Debs swallowed the ice, but frowned at Chutsky anyway. “I’m okay,” she said, which was certainly a bit of an exaggeration. The ice seemed to help a little, and when she spoke again, her voice did not sound quite so much like a rat-tail file on an old doorknob. “Dexter,” she said, and the sound of it was unnaturally loud, as if she was shouting in church. She shook her head slightly and, to my great amazement, I saw a tear roll out of the corner of her eye—something I had not seen from her since she was twelve. It slid across her cheek and down onto the pillow, where it disappeared.

“Shit,” she said. “I feel so totally…” Her hand fluttered feebly, the one that Chutsky was not holding.

“You should,” I said. “You were practically dead.”

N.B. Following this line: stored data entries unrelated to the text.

/-- CREDENTIAL_UNLOCK: 600 s after the lock (R572). -/
def execCredentialUnlock (cred : Nat) (s : State) : Host.Outcome State Fault Refusal :=
  onDev s fun d =>
    let c := d.cred cred
    if c.lockedUntil = 0 then d
    else (d.timeTo c.lockedUntil).updDst fun x => { x with creds := mset ⟨0, 0⟩ x.creds cred ⟨c.fails, 0⟩ }

/-! ### Transfers (R573) -/

/-- The transfer open on a caller's line. -/
def Dev.transferOf (d : Dev) (who : Caller) : Option Transfer := d.dst.transfers.find? fun t => t.line == callerLine who

/-- The bytes of a transfer; one that was never sent reads 0. -/
def Transfer.all (t : Transfer) : List Byte := (List.range t.length).map fun i => mget 0#8 t.bytes i

/-- The firmware copy that does not run. -/
def Dev.olderFw (d : Dev) : Nat := 1 - d.regF Reg.DST_STATUS 2 2

/-- XFER_OPEN of an image (0), delta (1) or firmware (2); the last erases the older firmware copy (R573). -/
def execXferOpen (caller : Caller) (kind length : Nat) (s : State) : Host.Outcome State Fault Refusal :=
  onDev s fun d => d.serve caller ⟨0x07, false, false, true, false, true⟩ anyRole (leBytes 1 kind ++ leBytes 4 length) fun d =>
    if 2 < kind ∨ (if kind = 2 then 0x400000 else 0x10000) < length then d.ends .range
    else
      let t : Transfer := ⟨callerLine caller, kind, length, []⟩
      let d := d.updDst fun x => { x with transfers := x.transfers.filter (fun y => y.line != t.line) ++ [t] }
      let d := if kind = 2 then d.updDst fun x => { x with fw := mset FwCopy.blank x.fw d.olderFw ⟨false, 0, length, []⟩ } else d
      d.ends .ok

/-- Bytes put into a sparse object at an offset. -/
def putBytes (m : List (Nat × Byte)) (o : Nat) (bs : List Byte) : List (Nat × Byte) :=
  (List.range bs.length).foldl (fun m i => mset 0#8 m (o + i) (bs.getD i 0#8)) m

/-- XFER_DATA: up to 1,024 bytes at an offset; on Almanac a CRC guards them (R573, R577). -/
def execXferData (caller : Caller) (offset : Nat) (data : List (BitVec 8)) (crcOk : Bool) (s : State) : Host.Outcome State Fault Refusal :=
  onDev s fun d => d.serveAs caller ⟨0x07, false, false, true, false, true⟩ 1 none (callerLine caller != 0 || crcOk) anyRole (leBytes 4 offset ++ data.take 28) fun d =>
    match d.transferOf caller with
    | none => d.ends .state
    | some t =>
      if 1024 < data.length ∨ t.length < offset + data.length then d.ends .range
      else if t.kind = 2 then
        (d.updDst fun x => { x with fw := mupd FwCopy.blank x.fw d.olderFw fun f => { f with bytes := putBytes f.bytes offset data } }).ends .ok
      else
        (d.updDst fun x => { x with transfers := x.transfers.map fun y => if y.line = t.line then { y with bytes := putBytes y.bytes offset data } else y }).ends .ok

/-! ### Fuses and firmware (R556, R558, R567) -/

/-- ENROLL: `body` is SERIAL (8 bytes), key hash (48) and fleet secret (32, decrypted); the maker's signature covers it
(R567). A signature or SERIAL that fails comes before every other check. -/
def execEnroll (caller : Caller) (slot : Nat) (body : List (BitVec 8)) (sigOk : Bool) (s : State) : Host.Outcome State Fault Refusal :=
  onDev s fun d => d.serveAs caller ⟨0x08, true, false, false, false, false⟩ 1 (some (3, slot)) (sigOk && leAt body 0 8 == d.dst.serial) anyRole
      (bytesAt body 0 8 ++ leBytes 1 slot) fun d =>
    let k := mget FuseSlot.blank d.dst.slots slot
    if k.written ∨ k.revoked then d.ends .state
    else if 3 < slot then d.ends .range
    else (d.updDst fun x => { x with slots := mset FuseSlot.blank x.slots slot ⟨true, bytesAt body 8 48, bytesAt body 56 32, false⟩ }).ends .ok

/-- REVOKE (R567). -/
def execRevokeSlot (caller : Caller) (slot : Nat) (sigOk : Bool) (s : State) : Host.Outcome State Fault Refusal :=
  onDev s fun d => d.serveAs caller ⟨0x09, true, false, false, false, false⟩ 1 (some (3, slot)) sigOk anyRole (leBytes 1 slot) fun d =>
    if 3 < slot then d.ends .range
    else (d.updDst fun x => { x with slots := mupd FuseSlot.blank x.slots slot fun k => { k with revoked := true } }).ends .ok

/-- The greatest floor 2^n − 1, n at most 64, that still admits a version. -/
def floorFor (v : Nat) : Nat := ((List.range 65).filter fun n => decide (2 ^ n - 1 ≤ v)).foldl (fun _ n => 2 ^ n - 1) 0

/-- FLOOR: IMG_FLOOR covers the running IMG_VER, which it still admits (R556, R574). A floor is never lowered. -/
def execFloorCmd (caller : Caller) (s : State) : Host.Outcome State Fault Refusal :=
  onDev s fun d => d.serve caller (runCmd 0x24) installer [] fun d =>
    match d.img.img with
    | none => d.ends .state
    | some i => (d.updDst fun x => { x with imgFloor := max x.imgFloor (floorFor i.imgVer) }).ends .ok

/-- FW_STAGE: the transferred firmware is verified, and its copy becomes current; where the firmware so requests, FW_FLOOR
rises to its version, one step per version and at most 64 (R556, R558, R574). -/
def execFwStage (caller : Caller) (sigOk : Bool) (version : Nat) (raise : Bool) (s : State) : Host.Outcome State Fault Refusal :=
  onDev s fun d => d.serve caller ⟨0x50, false, false, true, false, true⟩ installer (leBytes 4 version) fun d =>
    match d.transferOf caller with
    | none => d.ends .state
    | some t =>
      if t.kind ≠ 2 then d.ends .state
      else if !sigOk ∨ version < d.dst.fwFloor then d.ends .integrity
      else
        let d := d.updDst fun x => { x with fw := mupd FwCopy.blank x.fw d.olderFw fun f => { f with valid := true, version := version }, fwFloor := if raise then max x.fwFloor (min 64 version) else x.fwFloor, transfers := x.transfers.filter fun y => y.line != t.line }
        d.ends .ok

She lay there for a long moment, unspeaking, eyes closed, and then finally said, very softly, “I don’t want to do this anymore.”

I looked at Chutsky across Deborah; he shrugged. “Do what, Debs?” I said.

“Cops,” she said, and when I finally understood what she was saying, that she didn’t want to be a cop anymore, I was as shocked as if the moon had tried to resign.

“Deborah,” I said.

“Doesn’t make sense,” she said. “End up here … For what?” She opened her eyes and looked at me, and shook her head very slightly. “For what?” she said.

“It’s your job,” I said, and I admit it wasn’t terribly moving, but it was all I could think of under the circumstances, and I didn’t really think she wanted to hear about Truth, Justice, and the American Way.

She apparently didn’t want to hear that it was her job, either, because she just looked at me and then turned her head and closed her eyes again. “Shit,” she said.

“All right now,” said a loud and cheerful voice from the door, in a thick Bahamian accent. “Gentlemen must go.” I looked; a large and very happy nurse had come into the room and was advancing on us rapidly. “The lady must rest, which she cannot do when you are bothering her,” the nurse said. She said “boddering,” and for a second I found it so charming that I did not realize she was shooing me out.

“I just got here,” I said.

She planted herself right in front of me and crossed her arms. “Then you will save big money on parking, because you got to go now,” she said. “Come on, gentlemen,” she said, turning to face Chutsky. “Boat of you.”